F (x, y)=f1(x, y)-f2(x, y)+L
3.2.3 the adaptive histogram equalization of contrast-limited;After completing the procedure, using contrast-limited Adaptive histogram equalization strengthens picture contrast.
Common histogram equalization algorithm be usually used in strengthen picture contrast, but if image include substantially than image its The dark or bright part in its region, the contrast in these parts cannot effectively strengthen;Adaptive histogram equalization Algorithm performs the histogram equalization responded to change above mentioned problem by localized region.In CLAHE, for each zonule Contrast amplitude limit must be all used, can overcome and avoid noise from excessively being amplified.
3.2.4 carry out OTSU binaryzations.
3.3 pairs of binary images obtained in the previous step carry out etching operation, use the rectangle core that size is 7 × 7.The operation Character area adjoining in picture can be made to connect together so that the information that next step rim detection is extracted more meets demand.

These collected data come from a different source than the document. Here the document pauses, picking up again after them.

theorem busAccess_read_illegal {a : Byte} {n : Nat} (h : n ≠ 4 ∨ a.toNat % 4 ≠ 0) :
    busAccess p run (.read a n) s = .next (s.reply .busError) := by
  rw [busAccess, legalAccess_eq_false h]
  rfl

theorem busAccess_write_illegal {a : Byte} {n : Nat} {v : Word} (h : n ≠ 4 ∨ a.toNat % 4 ≠ 0) :
    busAccess p run (.write a n v) s = .next (s.reply .busError) := by
  rw [busAccess, legalAccess_eq_false h]
  rfl

theorem busAccess_read_reserved {a : Byte} (hl : legalAccess a 4 = true) (ha : csrAt a = none) :
    busAccess p run (.read a 4) s = .next (s.reply ⟨false, 0⟩) := by
  simp only [busAccess, hl, ha, if_true]

theorem busAccess_write_reserved {a : Byte} {v : Word} (hl : legalAccess a 4 = true) (ha : csrAt a = none) :
    busAccess p run (.write a 4 v) s = .next (s.reply .ack) := by
  simp only [busAccess, hl, ha, if_true]

/-- An access is illegal, at a register, or at a reserved offset (R42, R61, R67). -/
theorem access_cases (a : Byte) (n : Nat) :
    (n ≠ 4 ∨ a.toNat % 4 ≠ 0) ∨
    (¬(n ≠ 4 ∨ a.toNat % 4 ≠ 0) ∧ n = 4 ∧
      ((∃ r : Csr, a = r.offset) ∨ (legalAccess a 4 = true ∧ csrAt a = none))) := by
  refine or_iff_not_imp_left.mpr fun hlegal => ?_
  obtain ⟨rfl, halign⟩ : n = 4 ∧ a.toNat % 4 = 0 := by simpa only [ne_eq, not_or, not_not] using hlegal
  refine ⟨hlegal, rfl, ?_⟩
  cases ha : csrAt a with
  | none => exact .inr ⟨(legalAccess_iff a 4).mpr ⟨rfl, halign⟩, rfl⟩
  | some r => exact .inl ⟨r, (beq_iff_eq.mp (List.find?_some (p := fun r : Csr => r.offset == a) ha)).symm⟩

theorem ne_offset_of_reserved {a : Byte} (h : csrAt a = none) :
    a ≠ 0x00 ∧ a ≠ 0x04 ∧ a ≠ 0x08 ∧ a ≠ 0x0C ∧ a ≠ 0x10 ∧ a ≠ 0x14 ∧ a ≠ 0x18 ∧ a ≠ 0x1C ∧ a ≠ 0x20 ∧ a ≠ 0x24 := by
  have hne (r : Csr) : a ≠ r.offset := by
    rintro rfl
    cases (csrAt_offset r).symm.trans h
  exact ⟨hne .id, hne .ctrl, hne .status, hne .irqEn, hne .cmd, hne .txChannel, hne .sampleCountLo, hne .sampleCountHi,
    hne .result, hne .resultLen⟩

theorem busAccess_read_offset (r : Csr) :
    busAccess p run (.read r.offset 4) s = .next ((csrRead p r s).2.reply ⟨false, (csrRead p r s).1⟩) :=
  busAccess_read (csrAt_offset r) (legalAccess_offset r)

theorem busAccess_write_offset (r : Csr) (v : Word) :
    busAccess p run (.write r.offset 4 v) s = csrWrite run r v (s.reply .ack) :=
  busAccess_write (csrAt_offset r) (legalAccess_offset r)

/-- The host's turn takes its next access (R72). -/
theorem stepWith_access {ts : List Turn} {op : BusOp} {rest : List BusOp} (hdecoder : s.inflight = none)
    (hturns : s.turns = .bus :: ts) (hbus : s.busIn = op :: rest) :
    stepWith p run s = busAccess p run op { s with turns := ts, busIn := rest } := by
  rw [stepWith_bus hdecoder hturns, busTurn_cons (s := { s with turns := ts }) hbus]

theorem csrRead_ctrl : csrRead p .ctrl s = (if s.rxEn then 1 else 0, s) := by
  cases h : s.rxEn <;> simp [csrRead, bitIf, h]

/-- A `RESULT` read with its answer (R288): 0 from an empty FIFO, else the next word of the head record. -/
theorem reply_resultPop (s : State) : s.resultPop.2.reply ⟨false, s.resultPop.1⟩ =
    match s.rfifo with
    | [] => s.reply ⟨false, 0⟩
    | r :: rest =>
      if s.rdIdx + 1 < r.length then { s.reply ⟨false, r.getD s.rdIdx 0⟩ with rdIdx := s.rdIdx + 1 }
      else { s.reply ⟨false, r.getD s.rdIdx 0⟩ with
        rfifo := rest, rdIdx := 0, recordsOut := s.recordsOut ++ [r] } := by
  cases hfifo : s.rfifo with
  | nil => rw [resultPop_of_empty hfifo]
  | cons r rest =>
    by_cases hmore : s.rdIdx + 1 < r.length
    · rw [resultPop_of_more hfifo hmore]
      exact (if_pos hmore).symm
    · rw [resultPop_of_last hfifo (Nat.not_lt.mp hmore)]
      exact (if_neg hmore).symm

theorem ofNat_resultLen (s : State) : BitVec.ofNat 32 s.resultLen =
    match s.rfifo with
    | [] => 0
    | r :: _ => BitVec.ofNat 32 (r.length - s.rdIdx) := by
  rw [State.resultLen]
  cases s.rfifo <;> rfl

end Bus
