-- ==== Sys2Proof/WellFormed.lean ====
section
/-! DEFINITION. Which operations have a command word (30_encoding.md R97): the operand types leave only the length of READ_DATA and WRITE_DATA to check. -/

namespace Sys2Proof

/-- The largest payload of a frame: "0–8 data bytes" (R97, R102 `MAX_DATA`). -/
def maxData : Nat := 8

/-- `LEN` is in the domain R97 admits for READ_DATA and WRITE_DATA. -/
def lenOk (len : BitVec 4) : Bool := decide (len.toNat ≤ maxData)

/-- The operation has a command word that is not reserved. BEGIN's operands are not checked here: a word that breaks
their domain is no reserved encoding (R93), it is refused when it runs (R231). -/
def Instr.wellFormed : Instr → Bool
  | .beginOp _ _ => true
  | .sleep _ => true
  | .wake => true
  | .available => true
  | .dataAvailable => true
  | .waitForData _ => true
  | .readId => true
  | .readData _ len => lenOk len
  | .writeHeader _ => true
  | .writeData _ len => lenOk len
  | .calcChecksum _ _ _ => true
  | .calcIdParity _ => true
  | .dataLengthCode _ => true
  | .linVersion _ => true

end Sys2Proof
end

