-- ==== Sys2Proof/Machine/Flags.lean ====
section
/-! DEFINITION. The one-bit status fields (10_state.md R38; the engine has no condition codes): how a poll sets and clears `last_level`, `break_start_valid` and `break_confirmed` (41_detector.md R141, R142, R144). -/

namespace Sys2Proof.Machine

/-- `confirm_if_long(now)` (R142): a pulse strictly longer than `threshold` microseconds is a break. -/
def Detector.confirmIfLong (threshold : Nat) (now : Time) (d : Detector) : Detector :=
  if elapsed d.breakStart now > threshold then { d with breakConfirmed := true } else d

/-- The level changed to `lvl`, seen at `now` (R141 step 2): the one reading is the activity stamp, the candidate break
start and the end of the pulse (D20). -/
def Detector.levelChanged (threshold : Nat) (lvl : Level) (now : Time) (d : Detector) : Detector :=
  match lvl with
  | .low => { d with lastActivity := now, breakStart := now, breakStartValid := true, lastLevel := .low }
  | .high =>
    let d1 := { d with lastActivity := now, lastLevel := .high }
    if d1.breakStartValid then d1.confirmIfLong threshold now else d1

/-- Steps 1 and 2 of a poll (R141): one sample of RX; the clock is read once and only when the level changed. -/
def State.edge (s : State) : State :=
  let r := s.gpioReadRx
  if r.1 = s.det.lastLevel then r.2
  else
    let c := r.2.readMicros
    c.2.setDet (s.det.levelChanged (s.bits breakMinBits) r.1 c.1)

/-- Step 4 of a poll (R144): while a break is confirmed, a zero at the head of `FB` is consumed, its marker pushed, the
flag cleared and the frame start counted. Any other head, or none, changes nothing (D14, D15). -/
def State.matchRemnant (s : State) : State :=
  if s.det.breakConfirmed = true ∧ s.fb.peek = some 0 then
    (s.fbDrop.spPush (BitVec.ofNat 8 s.fbDrop.fb.tail)).setDet
      { s.det with breakConfirmed := false, breakCount := s.det.breakCount + 1 }
  else s

end Sys2Proof.Machine
end

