-- ==== Sys2Proof/Machine/Header.lean ====
section
/-! DEFINITION. The header codec (42_header_codec.md): READ_ID. -/

namespace Sys2Proof.Machine

/-- READ_ID steps 5 to 9, the sync byte being consumed: drop a marker, take the protected identifier, check its parity
(R160). The 0 stands for a rejected read, which no state of R60 reaches (log 23). -/
def State.readPid (s : State) : State :=
  let s1 := s.spDrop
  let pid := (s1.fb.peek).getD 0
  let s2 := s1.fbDrop
  if pidValid pid then s2.finish (zext16 (idOfPid pid).toNat) else s2.raise .parityMismatch

/-- READ_ID steps 1 to 4, then the rest (R160). -/
def State.readHeader (s : State) : State :=
  if s.fb.len < hdrMinBytes then s.raise .notReady
  else
    let s1 := s.setDet { s.det with breakCount := s.det.breakCount - 1 }
    let b := (s1.fb.peek).getD 0
    let s2 := s1.fbDrop
    if b = syncByte then s2.readPid else s2.raise .syncMismatch

/-- READ_ID (R160, R162). -/
def execReadId (s : State) : Out := s.afterBegin (.next s.readHeader)

end Sys2Proof.Machine
end

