/-- R76, R147 (last row, derived by the spec): re-polling is harmless: a poll right after a poll that sees the level the
first one recorded and no new byte asks again and changes nothing else, whatever the first one saw. That the environment
makes one move at each of the two answers, in which the clocks may go on, is log 6's, the model's choice; with the moves
used up the premises say that the environment is silent. -/
def Obligations.RepollingIsHarmless : Prop :=
  ∀ s t : State, s.devState ≠ .powerOnReset → s.role = .node → s.BuffersOk → exec .available s = .next t →
    t.env.advance.rxLevel = t.det.lastLevel → t.env.advance.advance.rxQueue = [] →
    exec .available t = .next { t with
      env := t.env.advance.advance
      trace := t.trace ++ [.gpioRead .rx t.env.advance.rxLevel, .serialCount 0] }

/-- R148, the spec's decision D44: DATA_AVAILABLE is the number of buffered bytes, 0 to `N_FB`, exactly; it polls
nothing and is not gated by the role. -/
def Obligations.DataAvailableCountsTheBuffer : Prop :=
  encode .dataAvailable = 0x50000000 ∧
  ∀ s : State, s.devState ≠ .powerOnReset →
    exec .dataAvailable s = .next { s with result := BitVec.ofNat 16 s.fb.len, phase := .idle, rspValid := true } ∧
    (s.cfg.Ok → s.BuffersOk → (BitVec.ofNat 16 s.fb.len).toNat = (s.fb.content s.cfg.nFb).length)

/-! ## The header codec (42_header_codec.md) -/

/-- R162: the four outcomes of READ_ID: what it answers, what it removes from `FB` and `SP`, what it does to the
counter, and that nothing else changes. -/
def Obligations.ReadIdOutcomes : Prop :=
  ∀ s : State, s.devState ≠ .powerOnReset → s.BuffersOk →
    ∃ t, exec .readId s = .next t ∧ t.BuffersOk ∧
      (s.fb.len < 3 → t = { s with result := 0xFFFF, phase := .idle, rspValid := true }) ∧
      (∀ b rest, 3 ≤ s.fb.len → s.fb.content s.cfg.nFb = b :: rest → b ≠ 0x55 →
        t.fb.content s.cfg.nFb = rest ∧
        t = { s with fb := { s.fb with head := (s.fb.head + 1) % s.cfg.nFb, len := s.fb.len - 1 },
                     det := { s.det with breakCount := s.det.breakCount - 1 },
                     result := 0xFFFD, phase := .idle, rspValid := true }) ∧
      (∀ pid rest, 3 ≤ s.fb.len → s.fb.content s.cfg.nFb = 0x55 :: pid :: rest →
        t.fb.content s.cfg.nFb = rest ∧ t.sp.content Config.nSp = (s.sp.content Config.nSp).tail ∧
        t = { s with fb := { s.fb with head := (s.fb.head + 2) % s.cfg.nFb, len := s.fb.len - 2 },
                     sp := if s.sp.len = 0 then s.sp
                           else { s.sp with head := (s.sp.head + 1) % 8, len := s.sp.len - 1 },
                     det := { s.det with breakCount := s.det.breakCount - 1 },
                     result := if pid &&& 0xC0 = calcIdParity (pid &&& 0x3F) then (pid &&& 0x3F).zeroExtend 16
                               else 0xFFFC,
                     phase := .idle, rspValid := true })

/-- R163, its count derived by the spec from R210: a received protected identifier is valid iff its top two bits equal
the parity computed from its low six bits; of the 256 bytes 64 are valid, one for each identifier. -/
def Obligations.ValidProtectedIdentifiers : Prop :=
  (∀ pid : Byte, pidValid pid = true ↔ pid.extractLsb' 6 2 = (calcIdParity (pid &&& 0x3F)).extractLsb' 6 2) ∧
  ((List.range 256).filter fun n => pidValid (BitVec.ofNat 8 n)).length = 64 ∧
  ∀ id : BitVec 6, pidValid (calcIdParity (id.zeroExtend 8) ||| id.zeroExtend 8) = true

/-- R211, derived by the spec from R210: the parity of the two formulas is recovered from a protected identifier, for
every identifier 0 to 63. -/
def Obligations.ParityRoundTrip : Prop :=
  ∀ id : BitVec 6,
    let pid := id.zeroExtend 8 ||| calcIdParity (id.zeroExtend 8)
    pid &&& 0x3F = id.zeroExtend 8 ∧ calcIdParity (pid &&& 0x3F) = pid &&& 0xC0 ∧ pidValid pid = true ∧
    pid.getLsbD 6 = (id.getLsbD 0 ^^ id.getLsbD 1 ^^ id.getLsbD 2 ^^ id.getLsbD 4) ∧
    pid.getLsbD 7 = !(id.getLsbD 1 ^^ id.getLsbD 3 ^^ id.getLsbD 4 ^^ id.getLsbD 5)

/-! ## The payload codec and the wait (43_payload_codec.md) -/

/-- R170 to R174 and R258: the four outcomes of READ_DATA for an admitted length: what it answers, the `len + 1` bytes it
takes from `FB` into `scratch`, the classic checksum it compares, the bytes it copies into `RDATA`, and that nothing else
changes. That null wins over NotEnoughData is the order of R170, the spec's decision D23; that the rest of `scratch` keeps
its bytes is log 17's, the model's inference. -/
def Obligations.ReadDataOutcomes : Prop :=
  ∀ (s : State) (buf : Buf) (len : BitVec 4), s.devState ≠ .powerOnReset → s.BuffersOk → len.toNat ≤ 8 →
    let held := s.fb.content s.cfg.nFb
    let n := len.toNat
    ∃ t, exec (.readData buf len) s = .next t ∧ t.BuffersOk ∧
      (buf = .null → t = { s with result := 0xFFFF, phase := .idle, rspValid := true }) ∧
      (buf = .bank → s.fb.len ≤ n → t = { s with result := 0xFFFE, phase := .idle, rspValid := true }) ∧
      (buf = .bank → n < s.fb.len →
        t.fb.content s.cfg.nFb = held.drop (n + 1) ∧
        t.fb = { s.fb with head := (s.fb.head + (n + 1)) % s.cfg.nFb, len := s.fb.len - (n + 1) } ∧
        (∀ i (h : i < 9), t.scratch[i] = if i ≤ n then held.getD i 0 else s.scratch[i]) ∧
        (checksum (held.take n) n none ≠ held.getD n 0 →
          t = { s with fb := t.fb, scratch := t.scratch, result := 0xFFFD, phase := .idle, rspValid := true }) ∧
        (checksum (held.take n) n none = held.getD n 0 →
          (∀ i (h : i < 8), t.rdata[i] = if i < n then held.getD i 0 else s.rdata[i]) ∧
          t = { s with fb := t.fb, scratch := t.scratch, rdata := t.rdata, result := len.zeroExtend 16,
                       phase := .idle, rspValid := true }))

/-- R180, R183, the spec's decision D22: with enough bytes on entry WAIT_FOR_DATA answers 1 at once: one reading of
the clock, no poll. That the environment makes one move at the reading is log 6's, the model's choice. -/
def Obligations.WaitOnBufferedBytesEndsAtOnce : Prop :=
  ∀ (s : State) (size : Byte), s.devState ≠ .powerOnReset → size.toNat + 1 ≤ s.fb.len →
    exec (.waitForData size) s = .next { s with
      env := s.env.advance, trace := s.trace ++ [.millis s.env.advance.millis],
      result := 1, phase := .idle, rspValid := true }

/-- R180 steps 1 and 2, the spec's decision D22: WAIT_FOR_DATA reads the clock once, takes its limit in milliseconds from
the bit period, and goes into its loop, whose first turn belongs to the same step. The split into steps is log 10's, the
one move at the reading log 6's: the model's choices. -/
def Obligations.WaitEntersItsLoop : Prop :=
  ∀ (s : State) (size : Byte), s.devState ≠ .powerOnReset → s.rspValid = false →
    exec (.waitForData size) s = step { s with
      env := s.env.advance, trace := s.trace ++ [.millis s.env.advance.millis],
      phase := .waitLoop size s.env.advance.millis (s.bitUs.toNat * s.cfg.maxFrameBits / 1000) }

/-- R180 steps 3 to 6, R181, the spec's decision D22: one turn of the wait. It answers 1 if `FB` holds `size + 1`
bytes; else 0 iff strictly more than the limit has passed since it began; else it runs the body of AVAILABLE, drops
its result, and goes on. That a turn is a step is log 10's, the one move at the reading log 6's: the model's choices. -/
def Obligations.WaitTurnOutcomes : Prop :=
  ∀ (s : State) (size : Byte) (t0 : Time) (limit : Nat),
    s.devState ≠ .powerOnReset → s.phase = .waitLoop size t0 limit →
    let read := { s with env := s.env.advance, trace := s.trace ++ [.millis s.env.advance.millis] }
    let late := limit < (s.env.advance.millis - t0).toNat
    (size.toNat + 1 ≤ s.fb.len → step s = .next { s with result := 1, phase := .idle, rspValid := true }) ∧
    (s.fb.len < size.toNat + 1 → late →
      step s = .next { read with result := 0, phase := .idle, rspValid := true }) ∧
    (s.fb.len < size.toNat + 1 → ¬ late →
      ∃ u, exec .available read = .next u ∧
        step s = .next { u with result := s.result, phase := s.phase, rspValid := false })
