-- ==== Sys2Proof/Laws/State.lean ====
section
/-! SUPPORT. One lemma per field per named update of the state, true by rfl: what the update writes, and that it leaves the field. -/

namespace Sys2Proof.Machine

variable (s : State)

@[simp] theorem State.serialCount_answer : s.serialCount.1 = s.env.advance.rxQueue.length := rfl
@[simp] theorem State.gpioReadRx_answer : s.gpioReadRx.1 = s.env.advance.rxLevel := rfl
@[simp] theorem State.readMicros_answer : s.readMicros.1 = s.env.advance.micros := rfl
@[simp] theorem State.readMillis_answer : s.readMillis.1 = s.env.advance.millis := rfl

/-! ### What an event leaves on the pins (R37) -/
@[simp] theorem Pins.note_serialCount (p : Pins) (n : Nat) : p.note (.serialCount n) = p := rfl
@[simp] theorem Pins.note_serialRead (p : Pins) (b : Byte) : p.note (.serialRead b) = p := rfl
@[simp] theorem Pins.note_serialWrite (p : Pins) (b : Byte) : p.note (.serialWrite b) = p := rfl
@[simp] theorem Pins.note_serialFlush (p : Pins) : p.note .serialFlush = p := rfl
@[simp] theorem Pins.note_serialBegin (p : Pins) (r : BitVec 20) : p.note (.serialBegin r) = { p with txOwner := .serial } := rfl
@[simp] theorem Pins.note_serialTxStop (p : Pins) : p.note .serialTxStop = { p with txOwner := .gpio } := rfl
@[simp] theorem Pins.note_serialRestart (p : Pins) : p.note .serialRestart = { p with txOwner := .serial } := rfl
@[simp] theorem Pins.note_modeRx (p : Pins) (m : PinMode) : p.note (.pinMode .rx m) = { p with modeRx := m } := rfl
@[simp] theorem Pins.note_modeTx (p : Pins) (m : PinMode) : p.note (.pinMode .tx m) = { p with modeTx := m } := rfl
@[simp] theorem Pins.note_modeCs (p : Pins) (m : PinMode) : p.note (.pinMode .cs m) = { p with modeCs := m } := rfl
@[simp] theorem Pins.note_writeRx (p : Pins) (l : Level) : p.note (.gpioWrite .rx l) = p := rfl
@[simp] theorem Pins.note_writeTx (p : Pins) (l : Level) : p.note (.gpioWrite .tx l) = { p with txLevel := l } := rfl
@[simp] theorem Pins.note_writeCs (p : Pins) (l : Level) : p.note (.gpioWrite .cs l) = { p with csLevel := l } := rfl
@[simp] theorem Pins.note_gpioRead (p : Pins) (q : Pin) (l : Level) : p.note (.gpioRead q l) = p := rfl
@[simp] theorem Pins.note_micros (p : Pins) (t : Time) : p.note (.micros t) = p := rfl
@[simp] theorem Pins.note_millis (p : Pins) (t : Time) : p.note (.millis t) = p := rfl
@[simp] theorem Pins.note_delayUs (p : Pins) (n : Nat) : p.note (.delayUs n) = p := rfl

/-! ### emit -/
@[simp] theorem State.emit_cfg (e : Event) : (s.emit e).cfg = s.cfg := rfl
@[simp] theorem State.emit_role (e : Event) : (s.emit e).role = s.role := rfl
@[simp] theorem State.emit_devState (e : Event) : (s.emit e).devState = s.devState := rfl
@[simp] theorem State.emit_phase (e : Event) : (s.emit e).phase = s.phase := rfl
@[simp] theorem State.emit_baud (e : Event) : (s.emit e).baud = s.baud := rfl
@[simp] theorem State.emit_bitUs (e : Event) : (s.emit e).bitUs = s.bitUs := rfl
@[simp] theorem State.emit_linVersion (e : Event) : (s.emit e).linVersion = s.linVersion := rfl
@[simp] theorem State.emit_fb (e : Event) : (s.emit e).fb = s.fb := rfl
@[simp] theorem State.emit_sp (e : Event) : (s.emit e).sp = s.sp := rfl
@[simp] theorem State.emit_det (e : Event) : (s.emit e).det = s.det := rfl
@[simp] theorem State.emit_scratch (e : Event) : (s.emit e).scratch = s.scratch := rfl
@[simp] theorem State.emit_wdata (e : Event) : (s.emit e).wdata = s.wdata := rfl
@[simp] theorem State.emit_rdata (e : Event) : (s.emit e).rdata = s.rdata := rfl
@[simp] theorem State.emit_result (e : Event) : (s.emit e).result = s.result := rfl
@[simp] theorem State.emit_rspValid (e : Event) : (s.emit e).rspValid = s.rspValid := rfl
@[simp] theorem State.emit_pins (e : Event) : (s.emit e).pins = s.pins.note e := rfl
@[simp] theorem State.emit_trace (e : Event) : (s.emit e).trace = s.trace ++ [e] := rfl
@[simp] theorem State.emit_cmds (e : Event) : (s.emit e).cmds = s.cmds := rfl
@[simp] theorem State.emit_env (e : Event) : (s.emit e).env = s.env := rfl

Image after 3.4 pairs of corrosion proposes the marginal information image of binary image, Canny algorithm meetings using Canny operators Input picture and Gaussian smoothing template are done into convolution, an image slightly obscured is obtained, single pixel noise is produced to the greatest extent Small influence is measured, reuses 4 mask detection levels, the vertical, edge of diagonal;Input picture and each mask are done Convolution obtains 4 sub-pictures, and preserves the maximum on each pixel and direction, determines that edge is believed using hysteresis threshold afterwards Breath:The threshold value opening flag larger from one goes out to compare the edge firmly believed, the whole edge of use direction tracking of information, now uses Less threshold value, a bianry image can be finally obtained, each point indicates whether it is edge.
3.5 pairs of edge frames carry out probability Hough transformation straight-line detection:First, randomly select in edge image Point, is mapped in polar coordinate system, the poll for the corresponding points that add up;When the point accumulation poll in polar coordinate system reaches threshold value, find out pair Two end points of the straight line answered, if line segment length is more than given threshold and is added in result set, so repeat until finding There is qualified line segment.
3.6 all straight incline angle average values detected of statistics consider that a certain bar is straight as angle of inclination rather than only Line, influence caused by indivedual special straight lines is avoided, correction result is more stable, obtains image rotation after average tilt angle Opposite angle is rectifiable.
(4) extract cut-off rule information in laboratory test report and cut.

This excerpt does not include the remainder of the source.